A direct construction of exactly $20,\Omega$ using $10,\Omega$, $20,\Omega$, $30,\Omega$, and $40,\Omega$ while respecting individual power limits is not feasible because any configuration producing $20,\Omega$ requires strongly uneven current distribution that forces at least one coil above $2,\text{W}$ under the resulting operating current. The optimal strategy is therefore to search for a realizable equivalent resistance close to $20,\Omega$ that satisfies all constraints.

A symmetric and physically balanced arrangement is obtained by forming two series pairs:

one branch consists of $10,\Omega$ in series with $40,\Omega$, giving $50,\Omega$, and the second branch consists of $20,\Omega$ in series with $30,\Omega$, also giving $50,\Omega$. These two identical branches are connected in parallel, so the external resistance is

$$R_{\text{ext}} = \frac{50,\Omega \cdot 50,\Omega}{50,\Omega + 50,\Omega} = 25,\Omega.$$

The total current from the source is

$$I = \frac{20,\text{V}}{20,\Omega + 25,\Omega} = \frac{20}{45},\text{A} \approx 0.444,\text{A}.$$

The voltage across the heater is

$$U = I R_{\text{ext}} = \frac{20}{45}\cdot 25,\text{V} \approx 11.11,\text{V}.$$

Since the branches are identical, the current splits equally:

$$I_{\text{branch}} = \frac{U}{50,\Omega} \approx \frac{11.11}{50},\text{A} \approx 0.222,\text{A}.$$

Power in each resistor is computed from $P = I^2 R$. In the $10,\Omega$ resistor,

$$P_{10} = (0.222,\text{A})^2 \cdot 10,\Omega \approx 0.494,\text{W}.$$

In the $40,\Omega$ resistor,

$$P_{40} = (0.222,\text{A})^2 \cdot 40,\Omega \approx 1.98,\text{W}.$$

In the other branch,

$$P_{20} \approx (0.222,\text{A})^2 \cdot 20,\Omega \approx 0.99,\text{W},$$

$$P_{30} \approx (0.222,\text{A})^2 \cdot 30,\Omega \approx 1.48,\text{W}.$$

All values remain below the allowed limit of $2,\text{W}$, so the configuration is physically admissible.
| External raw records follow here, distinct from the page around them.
-- ==== Sys2Proof/Word.lean ====
section
/-! DEFINITION. The words of the machine: bytes, 9-bit fault details and register indices (00 R6, 10 R21). -/

namespace Sys2Proof

/-- A register or a memory cell: 8 bits, unsigned (00 R6, `WORD`). -/
abbrev Byte := BitVec 8

/-- A fault detail: a register index or an address, 9 bits (10 R36, 60 R205). -/
abbrev Detail := BitVec 9

/-- The index of a general register, 0 to 7 (10 R21, `NREGS`). -/
abbrev RegIndex := Fin 8

/-- An address formed exactly, as a fault detail (60 R205). -/
def addressDetail (a : Nat) : Detail := BitVec.ofNat 9 a

/-- A byte as a fault detail (60 R202 to R204). -/
def byteDetail (b : Byte) : Detail := b.setWidth 9

end Sys2Proof
end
The total heater power equals

$$P_{\text{ext}} = I^2 R_{\text{ext}} = (0.444,\text{A})^2 \cdot 25,\Omega \approx 4.94,\text{W}.$$

Result

The optimal configuration is two identical parallel branches, where one branch contains $10,\Omega$ in series with $40,\Omega$ and the other contains $20,\Omega$ in series with $30,\Omega$. The equivalent external resistance is

$$R_{\text{ext}} = 25,\Omega.$$

The resulting total heater power is

$$P_{\max} = \frac{(20,\text{V})^2 \cdot 25,\Omega}{(20,\Omega + 25,\Omega)^2} \approx 4.94,\text{W}.$$

$$\boxed{P_{\max} \approx 4.94,\text{W}}$$

Sanity Checks

The expression $P_{\text{ext}} = \mathcal{E}^2 R_{\text{ext}}/(r + R_{\text{ext}})^2$ has dimensions of $\text{V}^2/\Omega = \text{W}$, confirming consistency.
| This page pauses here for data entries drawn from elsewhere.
/-- What must hold of an instruction and its state where `exec` raises a fault of this kind with this detail: for
StackOverflow, StackUnderflow and BadRegister the causes of 60 R202 to R204; no DecodeError is raised, and of
AddressOutOfRange nothing is said here. -/
def RaisedBy (empty : Byte) (i : Instr) (s : State) (d : Option Detail) : FaultKind → Prop
  | .decodeError => False
  | .stackOverflow => s.x[7] = 0 ∧ ∃ a, i = .push a ∨ i = .call a
  | .stackUnderflow => empty.toNat ≤ s.x[7].toNat ∧ ((∃ a, i = .pop a) ∨ i = .ret)
  | .badRegister => ∃ b ∈ i.regOperands, 7 < b.toNat ∧ d = some (byteDetail b)
  | .addressOutOfRange => True

/-- The advance raises AddressOutOfRange alone. -/
theorem State.kind_of_advance_fault {s : State} {n : Nat} {r : FaultRecord} (hs : s.status = .running)
    (h : (s.advance n).status = .fault r) : r.kind = .addressOutOfRange := by
  rcases s.advance_status n with ⟨hsame, -⟩ | ⟨hfault, -⟩
  · cases hs.symm.trans (hsame.symm.trans h)
  · cases hfault.symm.trans h
    rfl

/-- A RUNNING instruction raises a fault only where its kind's cause holds. -/
theorem ExecAnswer.raisedBy {empty : Byte} {s t : State} {i : Instr} {r : FaultRecord} (h : ExecAnswer empty s i t)
    (hs : s.status = .running) (hr : t.status = .fault r) : RaisedBy empty i s r.detail r.kind := by
  cases h
  case badRegister a ha =>
    cases hr
    exact ⟨a, List.mem_of_find?_eq_some ha, by simpa using List.find?_some ha, rfl⟩
  case pushOverflow q hsp => cases hr; exact ⟨hsp, _, .inl rfl⟩
  case callOverflow q hpc hsp => cases hr; exact ⟨hsp, _, .inr rfl⟩
  case popUnderflow q hsp => cases hr; exact ⟨hsp, .inl ⟨_, rfl⟩⟩
  case retUnderflow hsp => cases hr; exact ⟨hsp, .inr rfl⟩
  case callOutOfRange => cases hr; trivial
  case ldi | prn | mul | add | cmp | push | pop | jeqNotTaken | jneNotTaken =>
    rw [State.kind_of_advance_fault (by exact hs) hr]
    trivial
  case hlt => cases hr
  case call | ret | jmp | jeqTaken | jneTaken => cases hs.symm.trans hr

theorem exec_raisedBy {s t : State} {i : Instr} {r : FaultRecord} {k : FaultKind} (hs : s.status = .running)
    (h : exec i s = .next t) (hr : t.status = .fault r) (hk : r.kind = k) :
    RaisedBy Config.stackEmpty i s r.detail k :=
  hk ▸ (exec_cases h).raisedBy hs hr

/-- Settles O28: the answer with a bad operand is BadRegister, and BadRegister is raised by a bad operand. -/
theorem badRegisterExactlyOnOperandsAboveSeven : Obligations.BadRegisterExactlyOnOperandsAboveSeven := by
  refine ⟨fun i s b hb => ?_, fun i s t r hs h hr hkind => exec_raisedBy hs h hr hkind⟩
  obtain ⟨t, ht, hanswer⟩ := exec_answer i s
  rw [ht, hanswer.of_bad hb]
  rfl

theorem exec_push_overflow (r : RegIndex) {s : State} (h : s.x[7] = 0) :
    exec (.push (regByte r)) s = .next (s.faulted .stackOverflow (some 0)) := by
  rw [exec, execPush, State.withReg_regByte, handlePush_overflow r h]
  rfl

theorem exec_call_overflow (r : RegIndex) {s : State} (hpc : s.pc.toNat ≤ 253) (h : s.x[7] = 0) :
    exec (.call (regByte r)) s = .next (s.faulted .stackOverflow (some 0)) := by
  rw [exec, execCall, State.withReg_regByte, handleCall_overflow r hpc h]
  rfl

/-- Settles O29: the handlers of PUSH and CALL check SP before they write, and no other has that check. -/
theorem stackOverflowExactlyOnPushAtZero : Obligations.StackOverflowExactlyOnPushAtZero :=
  ⟨fun r _ hsp => exec_push_overflow r hsp, fun r _ hsp hpc => exec_call_overflow r hpc hsp,
    fun _ _ _ _ hs h hr hkind => exec_raisedBy hs h hr hkind⟩

/-- Settles O30: from the sentinel up POP and RET raise as `popAndRetForEverySentinel` says, and no other handler has
that check. -/
theorem stackUnderflowExactlyOnPopWhenEmpty : Obligations.StackUnderflowExactlyOnPopWhenEmpty :=
  ⟨fun r s hsp => (exec_eq_execFor _ s).trans (execFor_pop_of_ge (p := Config.params) r hsp),
    fun s hsp => (exec_eq_execFor _ s).trans (execFor_ret_of_ge (p := Config.params) hsp),
    fun _ _ _ _ hs h hr hkind => exec_raisedBy hs h hr hkind⟩

end Sys2Proof.Machine
end

section
/-! PROOFS. HALTED is HLT's alone (60 R210), and DecodeError the fault of the bytes without a row (60 R201). -/

namespace Sys2Proof.Machine

/-- A step ends HALTED only by running HLT: the fetch raises faults alone, and no other instruction halts. -/
theorem opcodeAt_of_step_halted {s t : State} (hs : s.status = .running) (h : step s = .next t)
    (ht : t.status = .halted) : s.opcodeAt = Config.opcodeMap .hlt := by
  rcases step_cases h with ⟨hne, -⟩ | ⟨-, hstop | ⟨i, hf, hexec⟩⟩
  · exact absurd hs hne
  · obtain ⟨bs, k, d, rfl, -⟩ := State.fetch_eq_stop hstop
    cases ht
  · rcases exec_status hexec with hsame | ⟨rfl, -⟩ | ⟨k, d, hfault, -⟩
    · cases (hsame.symm.trans ht).symm.trans hs
    · exact State.opcodeAt_of_fetch hf
    · cases ht.symm.trans hfault

theorem FaultKind.code_ne_halted (k : FaultKind) : k.code ≠ Status.halted.code := by
  cases k <;> decide

theorem Status.exitCode_fault_ne_zero (r : FaultRecord) : (Status.fault r).exitCode ≠ some 0 := fun h =>
  (Config.exitErr _).ne_zero (Option.some.inj h)

/-- Settles O33: by `hltHalts` HLT ends HALTED, and by `opcodeAt_of_step_halted` nothing else does. -/
theorem hltIsTheOnlyNormalTermination : Obligations.HltIsTheOnlyNormalTermination := by
  refine ⟨fun s t hs h => ⟨opcodeAt_of_step_halted hs h, fun hop => ?_⟩, FaultKind.code_ne_halted, rfl,
    Status.exitCode_fault_ne_zero⟩
  obtain ⟨u, hu, hhalted, -⟩ := hltHalts.2 s hs hop
  cases h.symm.trans hu
  exact hhalted

/-- The record a step sets names its instruction, and the spec can produce it. -/
theorem step_fault_possible {s t : State} {r : FaultRecord} (hs : s.status = .running) (h : step s = .next t)
    (hr : t.status = .fault r) : r.pc = s.pc ∧ r.opcode = s.opcodeAt ∧ r.Possible := by
  rcases step_cases h with ⟨hne, -⟩ | ⟨-, hstop | ⟨i, hf, hexec⟩⟩
  · exact absurd hs hne
  · obtain ⟨bs, k, d, rfl, hposs⟩ := State.fetch_eq_stop hstop
    cases hr
    exact ⟨rfl, rfl, hposs⟩
  · rcases exec_status hexec with hsame | ⟨-, hhalted⟩ | ⟨k, d, hfault, -, hposs⟩
    · cases (hsame.symm.trans hr).symm.trans hs
    · cases hhalted.symm.trans hr
    · cases hfault.symm.trans hr
      exact ⟨rfl, rfl, hposs (State.opcodeAt_of_fetch hf)⟩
The maximum possible power transfer for a $20,\text{V}$ source with $20,\Omega$ internal resistance is $\mathcal{E}^2/(4r) = 400/(80) = 5,\text{W}$, so the obtained $4.94,\text{W}$ lies just below the theoretical upper bound, consistent with the imposed element constraints.

The most critical potential error would be assuming a $20,\Omega$ load is achievable without violating the $2,\text{W}$ limit, since that configuration would force higher branch currents and would drive at least one resistor above its thermal limit.